If a line in the listing carries the word "claimDrive", return a copy of that line.

Dataset excerpts:
━━━━━━━━━━━━━━━━━━━━━━━━━━━━━━

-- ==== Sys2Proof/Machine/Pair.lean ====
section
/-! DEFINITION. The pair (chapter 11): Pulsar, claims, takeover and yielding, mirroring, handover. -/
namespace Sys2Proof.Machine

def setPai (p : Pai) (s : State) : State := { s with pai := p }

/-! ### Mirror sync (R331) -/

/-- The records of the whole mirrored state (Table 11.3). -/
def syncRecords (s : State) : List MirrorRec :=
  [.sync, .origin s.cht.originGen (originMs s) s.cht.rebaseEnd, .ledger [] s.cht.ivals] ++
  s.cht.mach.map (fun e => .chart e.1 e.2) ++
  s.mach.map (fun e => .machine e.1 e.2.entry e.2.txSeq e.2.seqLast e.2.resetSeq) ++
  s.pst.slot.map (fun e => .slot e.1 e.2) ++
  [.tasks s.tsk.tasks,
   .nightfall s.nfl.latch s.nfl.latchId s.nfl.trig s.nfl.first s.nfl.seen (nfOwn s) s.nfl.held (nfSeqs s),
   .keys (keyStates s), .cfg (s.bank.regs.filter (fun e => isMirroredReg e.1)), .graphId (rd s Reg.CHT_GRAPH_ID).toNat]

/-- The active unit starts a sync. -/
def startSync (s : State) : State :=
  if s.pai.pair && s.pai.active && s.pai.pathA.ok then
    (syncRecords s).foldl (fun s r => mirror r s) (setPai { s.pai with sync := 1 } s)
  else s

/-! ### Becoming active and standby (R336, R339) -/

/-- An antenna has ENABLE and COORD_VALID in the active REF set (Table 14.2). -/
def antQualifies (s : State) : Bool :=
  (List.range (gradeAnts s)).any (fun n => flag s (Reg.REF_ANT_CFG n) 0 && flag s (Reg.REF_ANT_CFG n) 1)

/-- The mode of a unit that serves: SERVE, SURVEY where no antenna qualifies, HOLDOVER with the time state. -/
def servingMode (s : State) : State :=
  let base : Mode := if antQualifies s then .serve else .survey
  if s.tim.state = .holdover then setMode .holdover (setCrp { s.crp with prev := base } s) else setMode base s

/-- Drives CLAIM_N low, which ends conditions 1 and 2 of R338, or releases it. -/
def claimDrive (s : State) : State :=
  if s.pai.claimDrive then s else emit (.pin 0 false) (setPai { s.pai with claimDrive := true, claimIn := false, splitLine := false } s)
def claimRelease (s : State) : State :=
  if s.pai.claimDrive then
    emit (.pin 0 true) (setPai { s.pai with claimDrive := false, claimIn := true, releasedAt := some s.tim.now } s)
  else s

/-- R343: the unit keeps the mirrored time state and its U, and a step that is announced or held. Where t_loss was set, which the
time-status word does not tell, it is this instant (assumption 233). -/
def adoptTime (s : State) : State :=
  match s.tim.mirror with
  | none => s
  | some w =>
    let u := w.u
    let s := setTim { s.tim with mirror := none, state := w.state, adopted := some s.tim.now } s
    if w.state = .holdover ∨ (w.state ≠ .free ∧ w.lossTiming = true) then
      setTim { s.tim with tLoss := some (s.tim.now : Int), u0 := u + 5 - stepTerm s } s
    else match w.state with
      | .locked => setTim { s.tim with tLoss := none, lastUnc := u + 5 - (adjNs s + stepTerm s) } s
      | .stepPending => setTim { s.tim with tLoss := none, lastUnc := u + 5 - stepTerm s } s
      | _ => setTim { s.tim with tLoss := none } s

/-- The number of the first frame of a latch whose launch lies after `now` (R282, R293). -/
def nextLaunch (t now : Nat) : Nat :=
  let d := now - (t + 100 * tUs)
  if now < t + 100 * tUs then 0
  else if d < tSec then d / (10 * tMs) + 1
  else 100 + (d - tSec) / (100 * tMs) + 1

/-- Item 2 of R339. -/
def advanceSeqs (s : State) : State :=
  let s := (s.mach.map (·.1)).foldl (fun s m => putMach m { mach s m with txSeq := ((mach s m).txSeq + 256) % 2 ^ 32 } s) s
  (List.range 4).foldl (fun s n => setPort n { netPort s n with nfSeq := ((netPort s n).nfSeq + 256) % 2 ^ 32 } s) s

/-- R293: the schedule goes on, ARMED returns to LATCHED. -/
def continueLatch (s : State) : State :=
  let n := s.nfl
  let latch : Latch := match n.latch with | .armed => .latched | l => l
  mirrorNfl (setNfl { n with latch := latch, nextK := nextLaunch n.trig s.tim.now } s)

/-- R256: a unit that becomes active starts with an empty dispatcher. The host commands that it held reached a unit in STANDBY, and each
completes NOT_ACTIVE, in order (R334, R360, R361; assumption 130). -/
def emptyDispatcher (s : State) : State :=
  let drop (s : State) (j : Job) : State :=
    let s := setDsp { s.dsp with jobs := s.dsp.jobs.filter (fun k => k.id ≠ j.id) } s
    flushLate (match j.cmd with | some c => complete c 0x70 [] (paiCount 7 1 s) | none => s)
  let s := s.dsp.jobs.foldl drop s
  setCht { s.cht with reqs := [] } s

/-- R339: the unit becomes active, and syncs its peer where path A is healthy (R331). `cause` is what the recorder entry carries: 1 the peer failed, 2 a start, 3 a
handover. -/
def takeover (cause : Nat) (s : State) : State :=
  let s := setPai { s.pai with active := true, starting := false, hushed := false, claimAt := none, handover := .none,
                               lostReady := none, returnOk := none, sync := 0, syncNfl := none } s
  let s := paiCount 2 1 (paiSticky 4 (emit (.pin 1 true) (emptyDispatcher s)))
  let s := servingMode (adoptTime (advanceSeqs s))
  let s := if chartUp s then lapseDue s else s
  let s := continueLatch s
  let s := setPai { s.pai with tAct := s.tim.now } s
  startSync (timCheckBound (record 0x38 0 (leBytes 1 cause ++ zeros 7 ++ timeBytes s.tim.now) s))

━━━━━━━━━━━━━━━━━━━━━━━━━━━━━━

Solved exercise:
def claimDrive (s : State) : State :=
  if s.pai.claimDrive then s else emit (.pin 0 false) (setPai { s.pai with claimDrive := true, claimIn := false, splitLine := false } s)
  if s.pai.claimDrive then
    emit (.pin 0 true) (setPai { s.pai with claimDrive := false, claimIn := true, releasedAt := some s.tim.now } s)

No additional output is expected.